また、破棄とは遺言を破り捨てるなどしてその効力を失わせること、隠匿とは遺言書を隠すなどして発見させないようにすることです。
これらの行為があれば相続欠格者となりますが、偽造や変造については次のような趣旨の裁判例があります。
遺言書がその方式を欠くために無効である場合に、相続人が被相続人の意思を実現させ有効な遺言書としての外形を作出するために遺言書の方式を具備させる行為を行っても、民法第891条5号の相続欠格者にはあたらない。
つまり、個々の内容や事情(遺言書の内容に不当に干渉したとまではいえないなど)に応じて相続欠格が適用されるかどうかが判断されているということです。
相続欠格と相続廃除の違い
相続欠格と同様に相続人としての立場そのものを失わせる行為として「廃除」があります。
廃除とは、被相続人がある相続人について「この人は相続人としてふさわしくない非行があったため相続権を失わせたい」として家庭裁判所に申立てを行い、認められることが必要です。
廃除は被相続人が生前に行うことも、また遺言で行うことも可能です。
相続欠格が、民法第891条各号にあたる相続人に対し「当然に相続権を失わせる」のに対し、廃除はこのように「裁判所が許可する」ことが必要である点で異なります。
また、相続欠格者になっても戸籍にその旨は記載されませんが、廃除は戸籍に記載されます。
不動産の相続登記等を行う場合に、ある相続人が相続欠格であることを証明する手段としては次のようなものがあります。
- 判決書、確定証明書 民法第891条1号、2号にあたる場合は刑事裁判の判決書(確定証明書付)

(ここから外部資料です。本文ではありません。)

/-- What holds of the state before a step, and of every state its execute phase reaches, holds after the step if neither
a raised fault nor the decay of the timers disturbs it. -/
theorem step_preserves {P : State → Prop} {s t : State} (hs : P s) (hraise : ∀ f, P (s.raise f))
    (hdecay : ∀ u : State, P u → P u.timerDecay)
    (hexec : ∀ i u, s.pc.toNat + 1 < 0x1000 → decodeWord s.wordAtPc = some i → exec i s = .next u → P u)
    (h : step s = .next t) : P t := by
  rcases step_cases_atPc h with ⟨-, rfl⟩ | ⟨-, rfl⟩ | ⟨-, -, rfl⟩ | ⟨hpc, i, u, hd, hu, rfl⟩
  · exact hs
  · exact hraise _
  · exact hraise _
  · rcases endOfCycle_cases i s u with he | he <;> rw [he]
    · exact hexec i u hpc hd hu
    · exact hdecay u (hexec i u hpc hd hu)

/-- Settles O6: `endOfCycle` for the two kinds of cycle. -/
theorem stepRunsTheDecodedInstruction : Obligations.StepRunsTheDecodedInstruction := by
  intro s t i hf hpc hd h
  rw [step_of_decoded hf (State.fetch_inBounds hpc) hd h]
  refine ⟨fun hkeep => ?keeps, fun ht hhalt hkey => ?decays⟩
  case keeps =>
    rcases hkeep with ht | hkeep
    · rw [endOfCycle_of_fault ht]
    · rw [endOfCycle_of_not_decays t (decays_eq_false_iff.2 hkeep)]
  case decays =>
    rw [endOfCycle_of_decays ht fun hno => (decays_eq_false_iff.1 hno).elim hhalt hkey]
    rfl

/-- Settles O7: see `exec_next` and `step_next`. -/
theorem executeAlwaysAnswersANextState : Obligations.ExecuteAlwaysAnswersANextState := ⟨exec_next, step_next⟩

/-! ### Faults (R210, R216) -/

theorem State.raise_fault_eq_some_iff {s : State} {f g : Fault} (hf : s.fault = none) :
    (s.raise g).fault = some f ↔ f = g := by
  simp [hf, eq_comm]
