/-- What the hand-over record of a repeat holds: the slot, and the admission number and the state of the order at
the hand-over (06, What the scheduler holds). -/
structure RepeatRecord where
  slot      : Nat
  admission : Count
  revoking  : Bool
  deriving DecidableEq, Repr

/-- What the hand-over record of a delivery holds, with the mark receiver withdrawn (R127). -/
structure DeliveryRecord where
  index     : Nat
  address   : Addr
  slot      : Nat
  tag       : Nat
  admission : Count
  revoking  : Bool
  attempts  : Nat
  build     : Build
  withdrawn : Bool
  deriving DecidableEq, Repr

/-- What the hand-over record of a probe holds, with the mark receiver withdrawn (R127). -/
structure ProbeRecord where
  probe     : Probe
  build     : Build
  withdrawn : Bool
  deriving DecidableEq, Repr

/-- The transmission kinds with what their records hold. -/
inductive HandOverKind where
  | beacon
  | repeats (r : RepeatRecord)
  | delivery (d : DeliveryRecord)
  | probe (p : ProbeRecord)
  deriving DecidableEq, Repr

/-- The record of the transmission in flight. -/
structure HandOver where
  start : Count
  kind  : HandOverKind
  deriving DecidableEq, Repr

structure Scheduler where
  /-- The line hold (R110). -/
  hold     : Nat
  handOver : Option HandOver
  /-- The probe queue, oldest first (R124). -/
  probes   : List Probe
  deriving DecidableEq, Repr

/-! ## The Exchange Engine (07_exchanges_in_flight) -/

inductive EngineState where
  | idle
  | preparing
  | sending
  | relaying
  | listening
  | closing
  deriving DecidableEq, Repr

/-- A burst with its fields (R32, R33, R37, R38, R191). -/
inductive Burst where
  | beacon (station : BitVec 16) (count : Count)
  | order (target : Addr) (tag : Nat) (action : Action) (parameter : Nat) (act16 : BitVec 16) (spread : Nat)
      (path : List Addr)
  | revoke (target : Addr) (tag : Nat) (path : List Addr)
  | poll (target : Addr) (path : List Addr)
  deriving DecidableEq, Repr

/-- What an exchange or probe adds to a transmission (R123, R54). -/
structure ExchangeTimes where
  /-- The hops h. -/
  hops   : Nat
  /-- B(h − 1), 0 when h is 0. -/
  relay  : Nat
  /-- T. -/
  span   : Nat
  /-- W. -/
  window : Nat
  /-- The first node's phase. -/
  first  : Phase
  /-- The low 16 bits of the target's address. -/
  low    : BitVec 16
  deriving DecidableEq, Repr

/-- The transmission handed over (R123). -/
structure Transmission where
  start    : Count
  burst    : Burst
  phases   : PerPhase Bool
  level    : Nat
  carrier  : CarrierSelection
  exchange : Option ExchangeTimes
  /-- The time of the reference crossing at which the decision point was taken (R134). -/
  anchor   : Nat
  deriving DecidableEq, Repr

inductive AbortCause where
  | phaseLost
  | timebase
  | fault
  | reset
  deriving DecidableEq, Repr

/-- A decoded answer (R39, R191). -/
inductive Answer where
  | ack (tag : Byte)
  | refuse (tag : Byte) (reason : Byte)
  | state (cell : Byte) (tags : List Byte)
  deriving DecidableEq, Repr

inductive ExchangeOutcome where
  /-- OK, with the address low bits and the decoded answer (R57). -/
  | ok (low : BitVec 16) (a : Answer)
  | bad
  | none
  | aborted
  deriving DecidableEq, Repr

/-- The outcome the Engine holds: with M, RELAY_HEARD and, for OK, the decoded answer. -/
structure Outcome where
  result     : ExchangeOutcome
  margin     : Nat
  relayHeard : Bool
  deriving DecidableEq, Repr

/-- What the Line Driver reports at the end of a leg (R48), with the level the leg ended at. -/
structure LegReport where
  completed   : Bool
  cells       : Nat
  opening     : Nat
  ending      : Nat
  overCurrent : Bool
  deriving DecidableEq, Repr

/-- A condition of R47 that failed at the opening of a cell window. -/
inductive WithheldCause where
  | phaseNotLocked
  | notRunning
  | unconfirmed
  | driverFault
  deriving DecidableEq, Repr

/-- The Line Driver's report of a withheld cell (R47): its phase, its offset in the leg, and its cause, every condition
that failed, in the order R47 names them. -/
structure WithheldCell where
  phase  : Phase
  offset : Nat
  causes : List WithheldCause
  deriving DecidableEq, Repr

structure Engine where
  state        : EngineState
  transmission : Option Transmission
  live         : PerPhase Bool
  /-- For each phase, the crossings handed on since the one that anchors the lead cell, that one included:
  the offset under way on the phase is one less (R134). -/
  seen         : PerPhase Nat
  /-- For each phase, the value of `seen` at its latest cell window. -/
  opened       : PerPhase Nat
  /-- The signed sum of COUNT_SET moves taken since the hand-over (R134). -/
  displacement : Int
  folded       : Bool
  abortCause   : Option AbortCause
  outcome      : Option Outcome
  report       : Option LegReport
  /-- The withheld cells reported since the hand-over, oldest first (R47). -/
  withheld     : List WithheldCell
  deriving DecidableEq, Repr

/-! ## Carrier Generator, Line Driver, Answer Receiver (03) -/

structure CarrierGenerator where
  selection : CarrierSelection
  latched   : Nat
  deriving DecidableEq, Repr
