-- ==== Sys2Proof/Machine/Flags.lean ====
section
/-! DEFINITION. The two output lines beside the link, as the state fixes them at every moment: RDY (R171) and ATTN
(R178). They hold no state of their own. -/

namespace Sys2Proof.Machine

/-- RDY is asserted: the request buffer holds fewer than four requests (R171). -/
def State.rdy (s : State) : Bool := decide (s.link.buffer.length < Config.bufferLimit)

/-- ATTN is asserted: the notice queue holds an urgent notice, or any notice in HELD mode (R178). -/
def State.attn (s : State) : Bool :=
  s.link.queue.any (·.urgent) || (s.params.noticeMode == .held && !s.link.queue.isEmpty)

end Sys2Proof.Machine
end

同条3号ないし5号にあたる場合は民事訴訟で欠格事由が確定された判決書(確定証明書付) - 相続欠格証明書 相続欠格者自身が作成した相続欠格証明書(実印つき)に印鑑証明書を添付
相続欠格の手続き
該当になると自動的に相続権が失われることになるんだ。
相続欠格は上記のとおり、民法第891条各号に当てはまると自動的に相続権を失わせる制度であるため、特別な手続きは不要です。

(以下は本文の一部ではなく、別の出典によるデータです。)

/-! ## Closing (R141, R142) -/

/-- The end count of an exchange: L for an aborted one, s + T − 1 + displacement otherwise (R140, R143). -/
def State.endCount (s : State) (start : Count) (span : Nat) (res : ExchangeOutcome) : Count :=
  match res with
  | .aborted => s.count
  | .ok _ _ => later start (span - 1) + BitVec.ofInt 32 s.engine.displacement
  | .bad => later start (span - 1) + BitVec.ofInt 32 s.engine.displacement
  | .none => later start (span - 1) + BitVec.ofInt 32 s.engine.displacement

/-- The result is applied to the entry and the account: the three conditions of R127. -/
def State.applies (s : State) (d : DeliveryRecord) : Bool :=
  !d.withdrawn && (s.heldBy d.slot d.admission d.revoking).isSome &&
    (s.receiver d.index).any (·.lists d.slot)

/-- The receiver's record after the close of a delivery exchange: learning, the state update where the case
allows it (R75), the entry's result, and the other entries a STATE confirms (R129). -/
def deliveredRecord (s : State) (d : DeliveryRecord) (ended : Count) (out : Outcome) (r : Receiver) : Receiver :=
  if s.applies d then
    let r' := updateReported (learn r d.build out) out ended
    let r'' := applyToEntry r' d.slot s.params.retryMax d.attempts ended (judge d.build.kind d.tag out.result)
    dropEntries r'' (confirmedSlots s r (some d.slot) (listedTags out.result))
  else learn r d.build out

/-- The levels of a DELIVERY notice: those of the leg, or free values when no leg opened (R151,
notes/assumptions/7.md), with the number of free values used. -/
def State.legLevels (s : State) : List Byte × Nat :=
  match s.engine.report with
  | some r => ([byteOf r.opening, byteOf r.ending], 0)
  | none => ([Config.unstatedByte s.freeUses, Config.unstatedByte (s.freeUses + 1)], 2)

/-- The fields of a DELIVERY notice (R151, R190), from the state after the records are written. -/
def deliveryFields (s : State) (start ended : Count) (d : DeliveryRecord) (out : Outcome) (disp : Disposition)
    (res : Option EntryResult) (after : Option Receiver) : List Byte :=
  let b := d.build
  let reported := after.bind (·.reported)
  bytesOf 2 d.index ++ addrBytes d.address ++
    [byteOf d.tag, byteOf d.slot, if d.revoking then 3 else 2, burstCode b.kind, byteOf b.path.length] ++
    pathBytes b.path ++ [phaseCode (some b.phase)] ++ s.legLevels.1 ++
    [carrierCode b.carrier, byteOf s.carrier.latched, exchangeOutcomeCode out.result,
      if out.result = .aborted then abortCode s.engine.abortCause else 0] ++
    answerBlock (exchangeAnswer out.result) ++
    [byteOf out.margin, dispositionCode disp, entryResultCode res,
      byteOf (((after.bind (·.entryFor d.slot)).map (·.attempts)).getD 0),
      (reported.map stateCell).getD 0] ++
    countBytes ((reported.map (·.heard)).getD 0) ++ countBytes start ++ countBytes ended

/-- Queue the DELIVERY notice of a close (R151). -/
def noteDelivery (start ended : Count) (d : DeliveryRecord) (out : Outcome) (disp : Disposition)
    (res : Option EntryResult) (after : Option Receiver) (s : State) : State :=
  let flags := flagByte [false, s.engine.folded, out.relayHeard, (after.bind (·.reported)).isSome,
    (after.bind (·.entryFor d.slot)).isSome]
  queueNotice .delivery (byteOf flags) (deliveryFields s start ended d out disp res after)
    { s with freeUses := s.freeUses + s.legLevels.2 }

/-- The close of a delivery exchange (R141): the receiver's record, then the orders whose account changed, then the
DELIVERY notice, then the Engine IDLE. The record is written at every close that learns or applies, changed or not (DESIGN
CHOICE, notes/assumptions/67.md); the exchange's own order is written before those a STATE confirms beside it (DESIGN CHOICE,
notes/assumptions/69.md). -/
def closeDelivery (start : Count) (d : DeliveryRecord) (out : Outcome) (s : State) : State :=
  let ended := s.endCount start d.build.span out.result
  if d.withdrawn then
    finishTransmission (noteDelivery start ended d out .discarded none none s)
  else
    match s.receiver d.index with
    | none => finishTransmission (noteDelivery start ended d out .discarded none none s)
    | some r =>
      let r' := deliveredRecord s d ended out r
      if s.applies d then
        let res := entryResult s.params.retryMax d.attempts (judge d.build.kind d.tag out.result)
        let others := confirmedSlots s r (some d.slot) (listedTags out.result)
        let s := countResult d.slot res (putReceiver d.index r' s)
        let s := others.foldl (fun s k => countFor k Counters.confirm s) s
        let shown := if res = .failed ∨ res = .aborted then some r' else some (r'.dropEntry d.slot)
        finishTransmission (noteDelivery start ended d out .applied (some res) shown s)
      else
        let s := if out.result = .aborted then s else putReceiver d.index r' s
        finishTransmission (noteDelivery start ended d out .learningOnly none (some (r'.dropEntry d.slot)) s)

/-- The close of a probe (R142, R126). The record is written at every close that learns, changed or not: DESIGN CHOICE,
notes/assumptions/67.md. -/
def closeProbe (start : Count) (p : ProbeRecord) (out : Outcome) (s : State) : State :=
  let b := p.build
  let ended := s.endCount start b.span out.result
  let ending (outcome : Byte) : ProbeEnd :=
    ⟨p.probe, b.path, some b.phase, byteOf b.level, carrierCode b.carrier, outcome, out.margin, out.relayHeard,
      exchangeAnswer out.result⟩
  if p.withdrawn then
    finishTransmission (noteProbe { ending 5 with margin := 0, relayHeard := false, answer := none } s)
  else
    match s.receiver p.probe.index with
    | none => finishTransmission (noteProbe { ending 5 with margin := 0, relayHeard := false, answer := none } s)
    | some r =>
      if out.result = .aborted then finishTransmission (noteProbe (ending 4) s)
      else
        let others := confirmedSlots s r none (listedTags out.result)
        let r' := dropEntries (updateReported (learn r b out) out ended) others
        let s := putReceiver p.probe.index r' s
        let s := others.foldl (fun s k => countFor k Counters.confirm s) s
        finishTransmission (noteProbe (ending (exchangeOutcomeCode out.result)) s)

/-- CLOSING: the outcome taken is handed on by the kind of the hand-over record (R140 to R142). -/
def closeExchange (out : Outcome) (s : State) : State :=
  let s := { s with engine := { s.engine with state := .closing, outcome := some out } }
  match s.sched.handOver with
  | none => finishTransmission s
  | some h =>
    match h.kind with
    | .delivery d => closeDelivery h.start d out s
    | .probe p => closeProbe h.start p out s
    | .beacon => finishTransmission s
    | .repeats _ => finishTransmission s

/-! ## Events that end a transmission early -/

/-- The Engine records why a transmission ends early. -/
def setAbortCause (cause : AbortCause) (s : State) : State :=
  { s with engine := { s.engine with abortCause := some cause } }

/-- An exchange or probe aborted (R143): its leg cut, the Answer Receiver IDLE, and the close with ABORTED. -/
def abortExchange (cause : AbortCause) (s : State) : State :=
  closeExchange ⟨.aborted, 0, false⟩ (answerIdle (endLeg false (setAbortCause cause s)))

/-- The leg of a beacon or repeat cut: the transmission ends and nothing is counted (R138, R144). -/
def cutBroadcast (cause : AbortCause) (s : State) : State :=
  finishTransmission (endLeg false (setAbortCause cause s))

/-- The transmission in flight ended early for a cause that reaches it whole: an exchange aborted, a beacon or
repeat cut (R143 to R145). Nothing happens when none is in flight. -/
def endEarly (cause : AbortCause) (s : State) : State :=
  match s.engine.transmission with
  | none => s
  | some t => if t.exchange.isSome then abortExchange cause s else cutBroadcast cause s

/-- No phase of the set is left. -/
def noPhase (x : PerPhase Bool) : Bool := !x.l1 && !x.l2 && !x.l3

/-- A phase that has left LOCKED, as the Engine sees it (R143, R144): the first node's phase aborts an exchange or
probe, a live phase leaves a beacon or repeat, whose leg is cut when no phase stays live. The output of a phase that leaves
goes quiet at once, in the midst of a cell too: DESIGN CHOICE, notes/assumptions/70.md. -/
def losePhase (p : Phase) (s : State) : State :=
  match s.engine.transmission with
  | none => s
  | some t =>
    match t.exchange with
    | some x => if x.first = p then abortExchange .phaseLost s else s
    | none =>
      if s.engine.live.get p then
        let live := s.engine.live.set p false
        let s := { s with
          engine := { s.engine with live := live }
          driver := { s.driver with windows := s.driver.windows.set p none } }
        if noPhase live then cutBroadcast .phaseLost s else s
      else s

/-- The settlement of a delivery exchange that a reset ends (R150, R131): where R127 allows, the entry's last
result becomes ABORTED and its next try L. No learning and no notice. -/
def settleAtReset (d : DeliveryRecord) (s : State) : State :=
  match s.receiver d.index with
  | none => s
  | some r =>
    if s.applies d then
      putReceiver d.index (applyToEntry r d.slot s.params.retryMax d.attempts s.count .aborted) s
    else s

/-- The settlement of the hand-over record at a reset, by kind (R133, R150). -/
def settleHandOver (s : State) : State :=
  match s.sched.handOver with
  | none => s
  | some h =>
    match h.kind with
    | .delivery d => settleAtReset d s
    | .probe _ => s
    | .beacon => s
    | .repeats _ => s

/-- The transmission in flight ended by a SOFT reset or a WIPE (R150). -/
def resetTransmission (s : State) : State :=
  match s.engine.transmission with
  | none => s
  | some t =>
    let s := endLeg false (setAbortCause .reset s)
    let s := if t.exchange.isSome then
        { s with engine := { s.engine with outcome := some ⟨.aborted, 0, false⟩ } }
      else s
    finishTransmission (settleHandOver s)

民法第891条1号、2号の場合は刑事裁判で刑が確定するため当事者による民事裁判の問題にはなりません。
ただ、同条3号ないし5号の場合、相続欠格の適用について争いになると当事者間における民事訴訟での解決が必要になります。
具体的には
- 相続権存否確認請求事件
- 遺言無効確認請求事件
- 相続登記抹消登記請求事件
といった類型の訴訟になります。
相続欠格が適用されるタイミング
相続欠格者であることが確定すると、その効果は相続開始時(被相続人の死亡時)に遡ります。
よって、例えば相続欠格者を除いて不動産の相続登記を行う場合には、上記に解説した「判決書」や「相続欠格証明書」を添付して申請します。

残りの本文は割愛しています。